Peace for the World

Peace for the World
First democratic leader of Justice the Godfather of the Sri Lankan Tamil Struggle: Honourable Samuel James Veluppillai Chelvanayakam

Saturday, January 25, 2014

Re-Thinking The Ethnic Imbroglio


Colombo Telegraph
By Izeth Hussain -January 25, 2014
 Izeth Hussain
Izeth Hussain
It is always difficult to see things as they are. Somerset Maugham, a shrewd observer of human frailty in his best work, claimed that the transcendental geniuses such as Shakespeare and Dostoevsky – I am not sure of the names he actually used – could see through a brick wall, whereas he himself, unlike average humanity, could clearly see what was directly under his nose. Wyndham Lewis was even more scathing about the limitations of average humanity: he wrote that only a few people of very exceptional intelligence can see that the cow is in the field. Many readers will write all that off as misanthropic hyperbole. But most will agree that in general we are usually reluctant to see things as they are when they are unpleasant.
An example is provided by the question of the prospects for a political solution of the ethnic problem. The prospects are nil, or almost nil. The realistic prospect is that the ethnic imbroglio will continue indefinitely into the future. Such is the situation after 25 years of war and four years of peace. Our expectation that peace would lead, sooner rather than later, to noon-tide glory in the resplendent isle, has led instead to what looks like darkness at noon.

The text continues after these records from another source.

-- ==== Sys2Proof/Tests/Slice0.lean ====
section
/-! SUPPORT. The model's own tests: ill-formed terms, decoded words, one step of each instruction, and a state and
operands for the hypotheses of every statement. Expected values are from spec/95_test_vectors.md (T and S numbers) or
written out by hand from the rule named. -/

namespace Sys2Proof.Tests

open Sys2Proof Sys2Proof.Machine

/-! ## Well-formedness: one ill-formed term for each check -/

theorem test_wf_refuses_sprite_height_16 : Instr.wellFormed (.drw 0 0 16) = false := by decide

theorem test_wf_accepts_sprite_height_15 : Instr.wellFormed (.drw 0 0 15) = true := by decide

theorem test_wf_refuses_font_over_program :
    Config.wellFormed { Config.default with fontBase := 0x1B1 } = false := by decide

theorem test_wf_refuses_program_past_memory :
    Config.wellFormed { Config.default with progBase := 4097 } = false := by decide

theorem test_wf_refuses_no_stack : Config.wellFormed { Config.default with stackDepth := 0 } = false := by decide

theorem test_wf_default_config : Config.wellFormed Config.default = true := by decide

/-! ## Decoding: a word of every instruction, written out from the rows of R66 -/

theorem test_decode_control :
    decode 0x00E0#16 = .ok .cls ∧ decode 0x07EE#16 = .ok .ret ∧ decode 0x1ABC#16 = .ok (.jp 0xABC) ∧
    decode 0x2FFE#16 = .ok (.call 0xFFE) ∧ decode 0xB3FE#16 = .ok (.jpV0 0x3FE) := by decide

theorem test_decode_skips :
    decode 0x332A#16 = .ok (.seImm 3 0x2A) ∧ decode 0x432A#16 = .ok (.sneImm 3 0x2A) ∧
    decode 0x512F#16 = .ok (.seReg 1 2) ∧ decode 0x9120#16 = .ok (.sneReg 1 2) ∧
    decode 0xE59E#16 = .ok (.skp 5) ∧ decode 0xE5A1#16 = .ok (.sknp 5) := by decide

theorem test_decode_alu :
    decode 0x6A02#16 = .ok (.ldImm 10 0x02) ∧ decode 0x72FF#16 = .ok (.addImm 2 0xFF) ∧
    decode 0x8010#16 = .ok (.ldReg 0 1) ∧ decode 0x8011#16 = .ok (.orReg 0 1) ∧ decode 0x8012#16 = .ok (.andReg 0 1) ∧
    decode 0x8013#16 = .ok (.xorReg 0 1) ∧ decode 0x8124#16 = .ok (.addReg 1 2) ∧ decode 0x8125#16 = .ok (.sub 1 2) := by
  decide

theorem test_decode_subn_shifts :
    decode 0x8127#16 = .ok (.subn 1 2) ∧ decode 0x8126#16 = .ok (.shr 1 2) ∧ decode 0x812E#16 = .ok (.shl 1 2) := by
  decide

theorem test_decode_index_display :
    decode 0xA22A#16 = .ok (.ldI 0x22A) ∧ decode 0xC30F#16 = .ok (.rnd 3 0x0F) ∧ decode 0xFA1E#16 = .ok (.addI 10) ∧
    decode 0xF429#16 = .ok (.ldF 4) ∧ decode 0xD123#16 = .ok (.drw 1 2 3) := by decide

theorem test_decode_keys_timers_memory :
    decode 0xF50A#16 = .ok (.ldVxK 5) ∧ decode 0xF307#16 = .ok (.ldVxDt 3) ∧ decode 0xF215#16 = .ok (.ldDtVx 2) ∧
    decode 0xF218#16 = .ok (.ldStVx 2) ∧ decode 0xF033#16 = .ok (.ldB 0) ∧ decode 0xF255#16 = .ok (.stRegs 2) ∧
    decode 0xF265#16 = .ok (.ldRegs 2) := by decide

/-- T72, T130, T150, T185: words that are no instruction. -/
theorem test_decode_refuses :
    ([0x0123#16, 0x00E1#16, 0x00FE#16, 0xFFFF#16, 0xF000#16, 0xE000#16, 0x8008#16, 0x812F#16, 0xE59F#16, 0xF308#16].all
      fun w => decode w == .error (.unknownInstruction w)) = true := by decide

theorem test_decode_bytes_too_short : decodeBytes [0x6A#8] = .error .tooShort := by decide

/-- R60: the first byte of the table word in memory is its high byte. -/
theorem test_table_word : decodeTableWord 16 0x6A02 = some (.ldImm 10 0x02) ∧ decodeTableWord 16 0x8128 = none := by decide

/-! ## One step of each instruction -/

/-- The reset state with registers written, `I`, and the inputs of the coming step: `KEYS` 0x8008 (keys 3 and 15 are
pressed), `RAND` 0xB7. -/
def small (regs : List (Reg × Byte)) (index : Word := 0) : State :=
  regs.foldl (fun s p => s.setReg p.1 p.2) { State.reset with index := index, inputs := [⟨0x8008, 0xB7⟩] }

This is the situation, the horribly unpleasant situation, which most of us, including myself, have been unwilling to face. What this situation demands, above all, is that we rethink the fundamentals of the ethnic imbroglio. It is a process that could lead to our posing the right questions which could lead eventually to the right answers.
What is the problem? It is not just a Sri Lankan ethnic problem, but an Indo-Sri Lankan ethnic problem, as I have argued in an earlier article. The fall-out in Tamil Nadu of what happens to the Tamils in Sri Lanka can never be ignored by the Delhi Government because that fall-out can take the form of restiveness and even a rebelliousness that spawns separatist movements that under certain unforeseeable contingencies could even threaten the very unity of India. It seems to be a unique problem because I can think of no parallel case where an ethnic problem in one country can threaten the unity of another. If Turkey had not intervened in Cyprus and there had been a blood-bath of the Cypriot Muslims, the Turkish Government would have fallen, but there would have been no threat to the unity of Turkey. We must face up to the unpleasant fact that no Government in Delhi can remain uninvolved in what happens to the Tamils here. The external Indian dimension of our ethnic problem is not of an ancillary order but is integral to our ethnic problem. And that fact is not going to change because of unalterable geographical propinquity and the common ethnicity of the two groups of Tamils. General Zia-ul Huq of Pakistan, one of the most sympathetic friends of Sri Lanka, was quite right in advising us repeatedly – not in his exact words: “If you try to solve your ethnic problem regardless of the wishes of India, you will sink into a bottomless pit”.